___ RECORDS ___

-- ==== Sys2Proof/Machine/State.lean ====
section
/-! DEFINITION. The state of the TLF-816: every register, table, queue, memory and pin of spec/, as plain data, with
`pending`, the queue of commands that wait. INVENTORY.md, State, names the rule of each piece. -/

namespace Sys2Proof.Machine

/-- No command of the block faults: an access the spec refuses is refused by an answer, which is state. The type has the
one reason a step could stop for, raised by no meaning. Safe. -/
inductive Fault where
  /-- Raised by no command. Safe. -/
  | none
  deriving DecidableEq, Repr

/-- Why a command has no meaning. -/
inductive Refusal where
  /-- Raised by an arm of `exec` whose command has no meaning yet. Safe. -/
  | notModelled (mnemonic : String)
  deriving DecidableEq, Repr

/-! ## Messages (chapter 12) -/

/-- What a message sent is for, so that its acknowledgement, its answer or its loss reaches its producer. -/
inductive Purpose where
  /-- Nothing waits for it. -/
  | plain
  /-- The RESULT of a stream (R120). -/
  | result (stream : Nat)
  /-- A SUBQUERY of stream `stream`, slot `sub`, generation `gen` (R121). -/
  | subquery (stream sub gen : Nat)
  /-- The PARTIAL of a SUBQUERY served here (R122, R131). -/
  | partialOf (work : Nat)
  /-- The MIRROR of the operation with TAG `tag` (R318). -/
  | mirror (tag : Nat)
  /-- A FETCH for page `desc` (R323). -/
  | fetch (desc : Nat)
  /-- A regrow MIRROR (R335). -/
  | regrow
  /-- The LEAP_PUSH of leap `serial`, of page `desc`, into borrowed extent `ext` (R175). -/
  | leapPush (desc ext serial : Nat)
  /-- A LEAP_PULL of the fault on page `desc` (R180). -/
  | leapPull (desc : Nat)
  /-- An OFFER of extent `ext` (R184). -/
  | offer (ext : Nat)
  /-- A RELEASE of frames (R185). -/
  | release
  /-- A RETURN of extent `ext` (R186). -/
  | giveBack (ext : Nat)
  /-- A REASSIGN of the borrowed extent `ext` (R187). -/
  | reassign (ext : Nat)
  /-- A CUSTODY message of kind `kind` about `handle` (R354). -/
  | custody (kind handle : Nat)
  /-- A page, or a piece of the image, pushed or pulled for a transfer of `handle` (R354). -/
  | custodyPush (handle key : Nat)
  | custodyPull (handle key : Nat)
  /-- A MIRROR of an import (R354 step 4). -/
  | custodyMirror (handle : Nat)
  /-- A CUSTODY SYNC whose acknowledgement lets change `id` take effect (R352). -/
  | sync (id : Nat)
  /-- A request forwarded for request (conduit, msgseq) (R359). -/
  | forward (conduit msgseq : Nat)
  /-- The WRITE or WRITE_IMM of work request `id` or of a result placed in a region (R283, R290). -/
  | write (id : Nat)
  /-- A notification of completion queue `cq` (R286). -/
  | notify (cq : Nat)
  /-- The message of entry `index` of mailbox 15 (R408). -/
  | posted (index : Nat)
  /-- A CUSTODY PREPARE posted so, for a sequence held here (R354 step 1). -/
  | prepare (index handle epoch target mapEpoch : Nat)
  /-- The READ_RESP of a READ that holds region entry `index` (R281). -/
  | readResp (index : Nat)
  /-- An ANNOUNCE (R330). -/
  | announce
  deriving DecidableEq, Repr

/-- Where a segment of a queued message will leave (R245, R298). -/
inductive Egress where
  /-- No port was up when it was queued; it waits for one. -/
  | waiting
  | port (p : Nat)
  /-- Its port went down with it queued; it is lost, and counts as sent. -/
  | lost
  deriving DecidableEq, Repr

/-- A message waiting to be sent or being sent on a conduit (R249, R300). -/
structure OutMsg where
  /-- Queue number of R257. -/
  q : Nat
  op : Nat
  svc : Nat
  payload : List Byte
  key : Nat
  imm : Nat
  /-- FLAGS besides LAST, ENC, RETX and ACKREQ. -/
  flags : Nat
  unseq : Bool
  /-- MSGSEQ, once the scheduler has first selected the message (R257). -/
  seq : Option Nat
  /-- The egress of each segment, and how many have been taken from the queue. -/
  egress : List Egress
  sent : Nat
  /-- In the hold list until a GRANT (R125, R301). -/
  hold : Bool
  purpose : Purpose
  deriving DecidableEq, Repr

/-- A segment sent and not yet acknowledged (R263-R265). -/
structure OutSeg where
  msgseq : Nat
  index : Nat
  /-- Retransmissions so far (r of R257). -/
  tries : Nat
  /-- Timer expiries of this segment (R255). -/
  expiries : Nat
  sentAt : Nat
  acked : Bool
  /-- Waits to be retransmitted on this egress (R264, R265). -/
  requeue : Option Egress
  /-- When a later segment was first acknowledged (R265). -/
  reorderAt : Option Nat
  deriving DecidableEq, Repr

/-- A message sent and not wholly acknowledged. -/
structure SentMsg where
  msg : OutMsg
  msgseq : Nat
  segs : List OutSeg
  deriving DecidableEq, Repr

/-- A reassembly context (R260). -/
structure RxCtx where
  msgseq : Nat
  op : Nat
  msglen : Nat
  key : Nat
  imm : Nat
  noord : Bool
  /-- The segments that have come, by index; the bitmap of R260 lists them. -/
  segs : Tbl (List Byte)
  /-- Receive-buffer bytes taken (R262). -/
  buffer : Nat
  /-- For WRITE: the region entry counted in INFLIGHT (R277). -/
  region : Option Nat
  /-- For WRITE: OFFSET, once segment 0 has arrived; the segments are held until then (R277). -/
  dest : Option Nat
  deriving DecidableEq, Repr

/-- A conduit entry (Table 12-7) with its sender and receiver. -/
structure ConduitState where
  /-- CSTATE: 0 CLOSED, 1 ACTIVE, 2 DRAINING, 3 FAILED. -/
  cstate : Nat
  enc : Bool
  ipv6 : Bool
  multipath : Bool
  loopback : Bool
  part : Nat
  segcode : Nat
  peerConduit : Nat
  txCgen : Nat
  rxCgen : Nat
  peerNode : Nat
  subscriber : Nat
  peerPort : Nat
  peerIp : List Byte
  keySlot : Nat
  txSalt : Nat
  rxSalt : Nat
  txNext : Nat
  rxNext : Nat
  rateMbps : Nat
  srttNs : Nat
  rttvarNs : Nat
  /-- RX_CGEN of the index's previous OPEN, if any since the cold start (R253). -/
  lastCgen : Option Nat
  qnext : Nat
  unseqNext : Nat
  queue : List OutMsg
  sent : List SentMsg
  rx : List RxCtx
  /-- Numbers at or above RX_NEXT already handed over or refused (R261), with their segments. -/
  rxDone : Tbl Nat
  /-- Segments placed since the last TACK, and when the first of them came (R263). -/
  ackSegs : Nat
  ackSince : Option Nat
  /-- A CE mark waits to be echoed (R267). -/
  eceDue : Bool
  /-- The retransmit timer's value, and when it was started, if it runs (R264). -/
  timerNs : Nat
  timerAt : Option Nat
  /-- Times of the last cut (R267), of the last rate step, and of the CLOSE. -/
  cutAt : Option Nat
  recoverAt : Nat
  drainAt : Nat
  /-- The time until which TACKs carry ECE (R267). -/
  eceUntil : Nat
  /-- The rate shaper of R300, in 1/256 bytes. -/
  bucket : Int
  deriving DecidableEq, Repr

/-- A message handed over and not yet taken by its consumer (R261). -/
structure Handed where
  conduit : Nat
  msgseq : Nat
  op : Nat
  payload : List Byte
  key : Nat
  imm : Nat
  /-- The region entry a WRITE, WRITE_IMM or READ was admitted to. -/
  region : Option Nat
  deriving DecidableEq, Repr

/-- A request sent that its answer will name by RSEQ (R252). -/
structure Await where
  conduit : Nat
  msgseq : Nat
  op : Nat
  purpose : Purpose
  deriving DecidableEq, Repr

/-- What left the block on a port: the whole frame (R246). -/
structure WireFrame where
  port : Nat
  frame : List Byte
  deriving DecidableEq, Repr

/-- Receive-buffer space of a mailbox entry: it is held until CI passes the entry (R407). -/
structure MbHold where
  mb : Nat
  /-- The entry's PI. -/
  index : Nat
  conduit : Nat
  off : Nat
  len : Nat
  deriving DecidableEq, Repr

/-- An entry taken from mailbox 15 whose message is not complete (R408). -/
structure Posting where
  index : Nat
  status : Option Nat
  deriving DecidableEq, Repr

/-- The transport (chapter 12). -/
structure Trl where
  conduits : Tbl ConduitState
  handed : List Handed
  awaiting : List Await
  wireOut : List WireFrame
  /-- Frames of the control cores waiting for their port (R308, R408): port, entry index, frame. -/
  frames : List (Nat × Nat × List Byte)
  holds : List MbHold
  postings : List Posting
  /-- The next entry of mailbox 15 to take. -/
  postNext : Nat
  /-- Messages delivered or failed, for the producers whose own command takes the outcome. -/
  ended : List (Purpose × Nat)
  /-- Frames punted in the current millisecond (R247). -/
  punted : Nat
  puntAt : Nat
  deriving DecidableEq, Repr

/-! ## Scheduling (chapter 14) -/

/-- A child of a node of the scheduler: start and finish time, backlog and credit (R306, R307). -/
structure VChild where
  start : Nat
  finish : Nat
  backlogged : Bool
  credit : Int
  deriving DecidableEq, Repr

/-- The SCH beside its registers. Buckets hold (committed, peak) in 1/256 bytes; an unlisted one is at its bursts. -/
structure Sch where
  /-- Node number: subscriber n; 4096 + p * 8 + s a service node; 4224 + n a port node. -/
  nodes : Tbl (Int × Int)
  meters : Tbl (Int × Int)
  /-- Virtual time of each parent: 0-15 a port node, 16 + p * 8 + s a service node,
  144 + (p * 8 + s) * 4096 + n a pair of subscriber and service node. -/
  vtime : Tbl Nat
  /-- Children, by parent * 2^16 + child. -/
  child : Tbl VChild
  /-- The child visited last under R307, by parent. -/
  cycle : Tbl Nat
  /-- The port served last, by port node. -/
  turn : Tbl Nat
  /-- The SCH registers as of the last refill (R304). -/
  applied : Tbl Word
  deriving DecidableEq, Repr

/-! ## Events (chapter 18) -/

/-- The event concentrator and core control beside their registers. -/
structure Evc where
  /-- Sources in service: source to owner (R400). -/
  insvc : Tbl Nat
  /-- Mailboxes with records dropped since their last entry (Table 18-3). -/
  overflow : List Nat
  /-- GLB_MTIME of the last watchdog kick or period write, and whether a first expiry has passed since (R397). -/
  wdogAt : Nat
  wdogFirst : Bool
  deriving DecidableEq, Repr

/-! ## Sequences and pages (chapter 3) -/

/-- Tiers of LOC (Table 3-4). -/
inductive Tier where
  | pcache | hbm | lent | flash
  deriving DecidableEq, Repr

/-- Page states (Table 3-5). -/
inductive PageState where
  | free | tadpole | sealed | lockedBank | inLeap | poisoned
  deriving DecidableEq, Repr

/-- What the twin holds of a page (R319). -/
inductive MirrorState where
  | none | staged | flashed | hot
  deriving DecidableEq, Repr

/-- LOC of a descriptor (Table 3-4); frame in 2 KiB units of the tier's address space. -/
structure Loc where
  tier : Tier
  node : Nat
  frame : Nat
  deriving DecidableEq, Repr

/-- A sequence class (Table 3-17), as its window registers hold it. -/
structure SeqClass where
  def0 : Nat
  def1 : Nat
  deriving DecidableEq, Repr

/-- A page descriptor (Table 3-4). -/
structure Desc where
  loc : Loc
  fmtA : Nat
  fmtB : Nat
  frameCode : Nat
  valid : Nat
  state : PageState
  mirror : MirrorState
  digestValid : Bool
  pinned : Bool
  heat : Nat
  crc : W32
  refcnt : Nat
  part : Nat
  freeEpoch : Nat
  digest : Nat
  /-- Class shape of the rows it holds (PGT_CLASS_DEF0). -/
  def0 : Nat
  /-- The 16 slots are committed, or SEAL has closed the page (R52 step 1). -/
  sealDue : Bool
  /-- Its check value is being computed by this CVU unit (R52 step 2). -/
  sealUnit : Option Nat
  /-- The content belongs to a page of the peer, held for it as twin (R319). -/
  ofTwin : Bool
  /-- It was SEALED when it became POISONED (Table 3-6). -/
  wasSealed : Bool
  /-- No copy is left to restore it from (R48). -/
  lost : Bool
  deriving DecidableEq, Repr

/-- SSTATE (Table 3-3). -/
inductive SeqState where
  | active | cold | freeing
  deriving DecidableEq, Repr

___

Taking the entries above, write out exactly each line from the one holding "awaiting : List Await" to the one holding "meters : Tbl (Int × Int)", both included, and stop there.

  awaiting : List Await
  wireOut : List WireFrame
  /-- Frames of the control cores waiting for their port (R308, R408): port, entry index, frame. -/
  frames : List (Nat × Nat × List Byte)
  holds : List MbHold
  postings : List Posting
  /-- The next entry of mailbox 15 to take. -/
  postNext : Nat
  /-- Messages delivered or failed, for the producers whose own command takes the outcome. -/
  ended : List (Purpose × Nat)
  /-- Frames punted in the current millisecond (R247). -/
  punted : Nat
  puntAt : Nat
  deriving DecidableEq, Repr

/-! ## Scheduling (chapter 14) -/

/-- A child of a node of the scheduler: start and finish time, backlog and credit (R306, R307). -/
structure VChild where
  start : Nat
  finish : Nat
  backlogged : Bool
  credit : Int
  deriving DecidableEq, Repr

/-- The SCH beside its registers. Buckets hold (committed, peak) in 1/256 bytes; an unlisted one is at its bursts. -/
structure Sch where
  /-- Node number: subscriber n; 4096 + p * 8 + s a service node; 4224 + n a port node. -/
  nodes : Tbl (Int × Int)
  meters : Tbl (Int × Int)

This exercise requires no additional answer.